I learned that winning is overrated, even when losing still sucks.

And, most importantly (at least today, this hour), I learned that I cannot contain or express my worldview within the confines of any particular ideology, although the ideology with which I still feel the most affinity would be libertarianism.

I'm coming to grips with the fact that no ideology--not libertarianism, not conservatism, not progressivism--is actually a tool for solving problems.  At best they are intellectual focusing devices, and at worst they are straightjackets that not only cut off most conversations, but almost all circulation at the neck.

Purity tests are for Puritans, as are tall black hats and big belt buckles, none of which interest me.

Ideologies, inherently, simplify your world view.  Unfortunately, the world is a complex, nuanced, complicated, dirty, messy place, wherein there are good people in the service of bad ideas, and good ideas defeated by their earliest encounters with reality.
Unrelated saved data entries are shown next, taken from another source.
-- ==== Sys2Proof/Laws/State.lean ====
section
/-!
SUPPORT. Sys2Proof/Laws/State.lean: what each named update of the state leaves in every field, so that no later proof unfolds a record
update.
-/
namespace Sys2Proof.Machine

/-! ### setBand -/

@[simp] theorem State.setBand_agenda (s : State) (k : Nat) (b : Band) : (s.setBand k b).agenda = s.agenda := rfl
@[simp] theorem State.setBand_fresh (s : State) (k : Nat) (b : Band) : (s.setBand k b).fresh = s.fresh := rfl
@[simp] theorem State.setBand_nextId (s : State) (k : Nat) (b : Band) : (s.setBand k b).nextId = s.nextId := rfl
@[simp] theorem State.setBand_issue (s : State) (k : Nat) (b : Band) : (s.setBand k b).issue = s.issue := rfl
@[simp] theorem State.setBand_mem (s : State) (k : Nat) (b : Band) : (s.setBand k b).mem = s.mem := rfl
@[simp] theorem State.setBand_bands (s : State) (k : Nat) (b : Band) : (s.setBand k b).bands = Tbl.put s.bands k b := rfl
@[simp] theorem State.setBand_lanes (s : State) (k : Nat) (b : Band) : (s.setBand k b).lanes = s.lanes := rfl
@[simp] theorem State.setBand_cores (s : State) (k : Nat) (b : Band) : (s.setBand k b).cores = s.cores := rfl
@[simp] theorem State.setBand_clusters (s : State) (k : Nat) (b : Band) : (s.setBand k b).clusters = s.clusters := rfl
@[simp] theorem State.setBand_dies (s : State) (k : Nat) (b : Band) : (s.setBand k b).dies = s.dies := rfl
@[simp] theorem State.setBand_iq (s : State) (k : Nat) (b : Band) : (s.setBand k b).iq = s.iq := rfl
@[simp] theorem State.setBand_wb (s : State) (k : Nat) (b : Band) : (s.setBand k b).wb = s.wb := rfl
@[simp] theorem State.setBand_msgs (s : State) (k : Nat) (b : Band) : (s.setBand k b).msgs = s.msgs := rfl
@[simp] theorem State.setBand_holders (s : State) (k : Nat) (b : Band) : (s.setBand k b).holders = s.holders := rfl
@[simp] theorem State.setBand_tlbs (s : State) (k : Nat) (b : Band) : (s.setBand k b).tlbs = s.tlbs := rfl
@[simp] theorem State.setBand_atc (s : State) (k : Nat) (b : Band) : (s.setBand k b).atc = s.atc := rfl
@[simp] theorem State.setBand_pageAsks (s : State) (k : Nat) (b : Band) : (s.setBand k b).pageAsks = s.pageAsks := rfl
@[simp] theorem State.setBand_rcaches (s : State) (k : Nat) (b : Band) : (s.setBand k b).rcaches = s.rcaches := rfl
@[simp] theorem State.setBand_dptbase (s : State) (k : Nat) (b : Band) : (s.setBand k b).dptbase = s.dptbase := rfl
@[simp] theorem State.setBand_outbox (s : State) (k : Nat) (b : Band) : (s.setBand k b).outbox = s.outbox := rfl
@[simp] theorem State.setBand_copies (s : State) (k : Nat) (b : Band) : (s.setBand k b).copies = s.copies := rfl
@[simp] theorem State.setBand_posts (s : State) (k : Nat) (b : Band) : (s.setBand k b).posts = s.posts := rfl
@[simp] theorem State.setBand_ecalls (s : State) (k : Nat) (b : Band) : (s.setBand k b).ecalls = s.ecalls := rfl
@[simp] theorem State.setBand_flights (s : State) (k : Nat) (b : Band) : (s.setBand k b).flights = s.flights := rfl
@[simp] theorem State.setBand_ctxs (s : State) (k : Nat) (b : Band) : (s.setBand k b).ctxs = s.ctxs := rfl
@[simp] theorem State.setBand_queues (s : State) (k : Nat) (b : Band) : (s.setBand k b).queues = s.queues := rfl
@[simp] theorem State.setBand_gangs (s : State) (k : Nat) (b : Band) : (s.setBand k b).gangs = s.gangs := rfl
@[simp] theorem State.setBand_freeSegs (s : State) (k : Nat) (b : Band) : (s.setBand k b).freeSegs = s.freeSegs := rfl
@[simp] theorem State.setBand_snaps (s : State) (k : Nat) (b : Band) : (s.setBand k b).snaps = s.snaps := rfl
@[simp] theorem State.setBand_nextFlight (s : State) (k : Nat) (b : Band) : (s.setBand k b).nextFlight = s.nextFlight := rfl
@[simp] theorem State.setBand_faultRing (s : State) (k : Nat) (b : Band) : (s.setBand k b).faultRing = s.faultRing := rfl
@[simp] theorem State.setBand_faultSeq (s : State) (k : Nat) (b : Band) : (s.setBand k b).faultSeq = s.faultSeq := rfl
@[simp] theorem State.setBand_faultLost (s : State) (k : Nat) (b : Band) : (s.setBand k b).faultLost = s.faultLost := rfl
@[simp] theorem State.setBand_faultLog (s : State) (k : Nat) (b : Band) : (s.setBand k b).faultLog = s.faultLog := rfl
@[simp] theorem State.setBand_msixTab (s : State) (k : Nat) (b : Band) : (s.setBand k b).msixTab = s.msixTab := rfl
@[simp] theorem State.setBand_msixPend (s : State) (k : Nat) (b : Band) : (s.setBand k b).msixPend = s.msixPend := rfl
@[simp] theorem State.setBand_rank (s : State) (k : Nat) (b : Band) : (s.setBand k b).rank = s.rank := rfl
@[simp] theorem State.setBand_nextRank (s : State) (k : Nat) (b : Band) : (s.setBand k b).nextRank = s.nextRank := rfl
@[simp] theorem State.setBand_gridMap (s : State) (k : Nat) (b : Band) : (s.setBand k b).gridMap = s.gridMap := rfl
@[simp] theorem State.setBand_links (s : State) (k : Nat) (b : Band) : (s.setBand k b).links = s.links := rfl
@[simp] theorem State.setBand_routes (s : State) (k : Nat) (b : Band) : (s.setBand k b).routes = s.routes := rfl
@[simp] theorem State.setBand_outq (s : State) (k : Nat) (b : Band) : (s.setBand k b).outq = s.outq := rfl
@[simp] theorem State.setBand_inbox (s : State) (k : Nat) (b : Band) : (s.setBand k b).inbox = s.inbox := rfl
@[simp] theorem State.setBand_flying (s : State) (k : Nat) (b : Band) : (s.setBand k b).flying = s.flying := rfl
@[simp] theorem State.setBand_unserved (s : State) (k : Nat) (b : Band) : (s.setBand k b).unserved = s.unserved := rfl
@[simp] theorem State.setBand_redBufs (s : State) (k : Nat) (b : Band) : (s.setBand k b).redBufs = s.redBufs := rfl
@[simp] theorem State.setBand_nodes (s : State) (k : Nat) (b : Band) : (s.setBand k b).nodes = s.nodes := rfl
@[simp] theorem State.setBand_shoots (s : State) (k : Nat) (b : Band) : (s.setBand k b).shoots = s.shoots := rfl
@[simp] theorem State.setBand_sdto (s : State) (k : Nat) (b : Band) : (s.setBand k b).sdto = s.sdto := rfl
@[simp] theorem State.setBand_wbase (s : State) (k : Nat) (b : Band) : (s.setBand k b).wbase = s.wbase := rfl
@[simp] theorem State.setBand_wen (s : State) (k : Nat) (b : Band) : (s.setBand k b).wen = s.wen := rfl
@[simp] theorem State.setBand_npart (s : State) (k : Nat) (b : Band) : (s.setBand k b).npart = s.npart := rfl
@[simp] theorem State.setBand_pwrlim (s : State) (k : Nat) (b : Band) : (s.setBand k b).pwrlim = s.pwrlim := rfl
@[simp] theorem State.setBand_lunaCap (s : State) (k : Nat) (b : Band) : (s.setBand k b).lunaCap = s.lunaCap := rfl
@[simp] theorem State.setBand_throtWhy (s : State) (k : Nat) (b : Band) : (s.setBand k b).throtWhy = s.throtWhy := rfl
@[simp] theorem State.setBand_quiet (s : State) (k : Nat) (b : Band) : (s.setBand k b).quiet = s.quiet := rfl
@[simp] theorem State.setBand_ready (s : State) (k : Nat) (b : Band) : (s.setBand k b).ready = s.ready := rfl
@[simp] theorem State.setBand_fatal (s : State) (k : Nat) (b : Band) : (s.setBand k b).fatal = s.fatal := rfl
@[simp] theorem State.setBand_therm (s : State) (k : Nat) (b : Band) : (s.setBand k b).therm = s.therm := rfl
@[simp] theorem State.setBand_powered (s : State) (k : Nat) (b : Band) : (s.setBand k b).powered = s.powered := rfl
@[simp] theorem State.setBand_warm (s : State) (k : Nat) (b : Band) : (s.setBand k b).warm = s.warm := rfl
@[simp] theorem State.setBand_eid (s : State) (k : Nat) (b : Band) : (s.setBand k b).eid = s.eid := rfl
@[simp] theorem State.setBand_stamps (s : State) (k : Nat) (b : Band) : (s.setBand k b).stamps = s.stamps := rfl
@[simp] theorem State.setBand_repairs (s : State) (k : Nat) (b : Band) : (s.setBand k b).repairs = s.repairs := rfl
@[simp] theorem State.setBand_spares (s : State) (k : Nat) (b : Band) : (s.setBand k b).spares = s.spares := rfl
@[simp] theorem State.setBand_badWays (s : State) (k : Nat) (b : Band) : (s.setBand k b).badWays = s.badWays := rfl
@[simp] theorem State.setBand_rowHolds (s : State) (k : Nat) (b : Band) : (s.setBand k b).rowHolds = s.rowHolds := rfl
@[simp] theorem State.setBand_poison (s : State) (k : Nat) (b : Band) : (s.setBand k b).poison = s.poison := rfl
@[simp] theorem State.setBand_emberStamps (s : State) (k : Nat) (b : Band) : (s.setBand k b).emberStamps = s.emberStamps := rfl
@[simp] theorem State.setBand_fwCycle (s : State) (k : Nat) (b : Band) : (s.setBand k b).fwCycle = s.fwCycle := rfl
I'd rather have a system of ethics than an ideology.

So I'm starting over here, in a sense.  As a historian I know that all phenomena involve both continuity and change.  I'm still the same person, with the same background, the same interests, the same flaws, and the same leanings, that I was about seven years ago when I first started publishing The Delaware Libertarian.  I'm just unwilling to confine my ideas, my observations, or my potential solutions to that framework any more.

So, in what will probably be fits and starts, I'm going to try the next step of my personal evolution, and just be ... Steve Newton.  If my ideas and observations have any merit, such merit will remain no matter what the title; if not, Libertarians shouldn't take the fall for my transgressions (not that you can fall too hard from a distance of 1-2%).

I will endeavor to be interesting, but I will not worry a great deal about consistency (thank you, Ralph Waldo Emerson), and I will write what pleases me.  If anybody reads, great.  If not, that's also fine.  I don't expect to make a living, or even a side income, from blogging.

I liked the rather bizarre title when kavips accidentally put it together a couple of years ago, and it has niggled at the back of my brain (brane) ever since.  The best whiskey is blended, then carefully aged, and consumed neat.  Not everyone will like it.  It doesn't matter because (at least for the moment) I don't care.  I hope my friends will stick around for awhile to see if this ages into something good, but if they don't, I'll understand.